Do not bring a dog into that situation. Personally I say wait for a few years before getting a dog. Doesn't sound like the parents care enough - and that won't be fair to you to take care of the pets and they don't. They might, but should that be risked?

Oak leaves are a good substitute.  good job! Keep using them for a week or so... Wean him off slowly. No need to send him into shock


----------



## Little Leaf (Jul 7, 2012)

I feel guilty.


----------



## LittleBlueFishlets (Nov 10, 2012)

Little Leaf said:


> I feel guilty.


Don't feel guilty. You're doing everything you can to help him. You're doing an *excellent* job of caring for him. 

As for the oak leaves, it's OK. They release things into the water that are good for him -- and those things will still be in the water even after the leaves are removed. 

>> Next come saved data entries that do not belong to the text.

-- ==== Sys2Proof/Machine/Dispatch.lean ====
section
/-! DEFINITION. One arm per command, each a direct call of its meaning. -/

namespace Sys2Proof.Machine
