-- ==== Sys2Proof/Machine/Step.lean ====
section
/-! DEFINITION. One step: the command at the front of the queue, or one PTB cycle of time when none waits (log 35). -/

namespace Sys2Proof.Machine

/-- The step: the front command is taken off the queue and executed; with none waiting, time passes. -/
def step (s : State) : Host.Outcome State Fault Refusal :=
  match s.pending with
  | [] => .next s.tick
  | c :: rest => exec c { s with pending := rest }

/-- The state with a command at the front of its queue. -/
def State.withFront (s : State) (c : Instr) : State := { s with pending := c :: s.pending }

/-- The state with the command that a word spells put at the front of its queue; the table's words spell none. -/
def State.withFetchWord (s : State) (nbits w : Nat) : State :=
  match decodeTableWord nbits w with
  | some c => s.withFront c
  | none => s

end Sys2Proof.Machine
end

Yes, it would be good it the leaves stayed in, because they'd release MORE of the 'good stuff,' but if they were in the water awhile, hopefully, there will be some beneficial substances in there now.


----------



## Little Leaf (Jul 7, 2012)

LittleBlueFishlets said:


> Don't feel guilty. You're doing everything you can to help him. You're doing an *excellent* job of caring for him.
> 
> As for the oak leaves, it's OK. They release things into the water that are good for him -- and those things will still be in the water even after the leaves are removed.
> 
> Yes, it would be good it the leaves stayed in, because they'd release MORE of the 'good stuff,' but if they were in the water awhile, hopefully, there will be some beneficial substances in there now.


But since my parents won't help with my fish, I feel like a fish killer... I don't think I really deserve a betta or any kind of fish, really. I don't even think I'd be good with having any animal...


----------



## callistra (Jun 29, 2010)

Your parents are fish killers. It's not your fault. I'm sorry they won't let you take care of your fish.. I wonder why? I think you deserve a fish, but maybe wait to get a pet until you're old enough to be able to take care of it on your own and not have to rely on your parents.


----------



## LittleBlueFishlets (Nov 10, 2012)

Little Leaf said:


> But since my parents won't help with my fish, I feel like a fish killer... I don't think I really deserve a betta or any kind of fish, really. I don't even think I'd be good with having any animal...


Or maybe *you* are good with animals.... but your *parents* aren't.

So maybe *you* deserve a betta.... but your *parents* don't.


----------



## Little Leaf (Jul 7, 2012)

LittleBlueFishlets said:


> Or maybe *you* are good with animals.... but your *parents* aren't.
> 
> So maybe *you* deserve a betta.... but your *parents* don't.


they barely believe every word about bettas I say! I say "this betta is sick" and my parents say "no, it's not". what do they know about betta fish care anyway? :-?... 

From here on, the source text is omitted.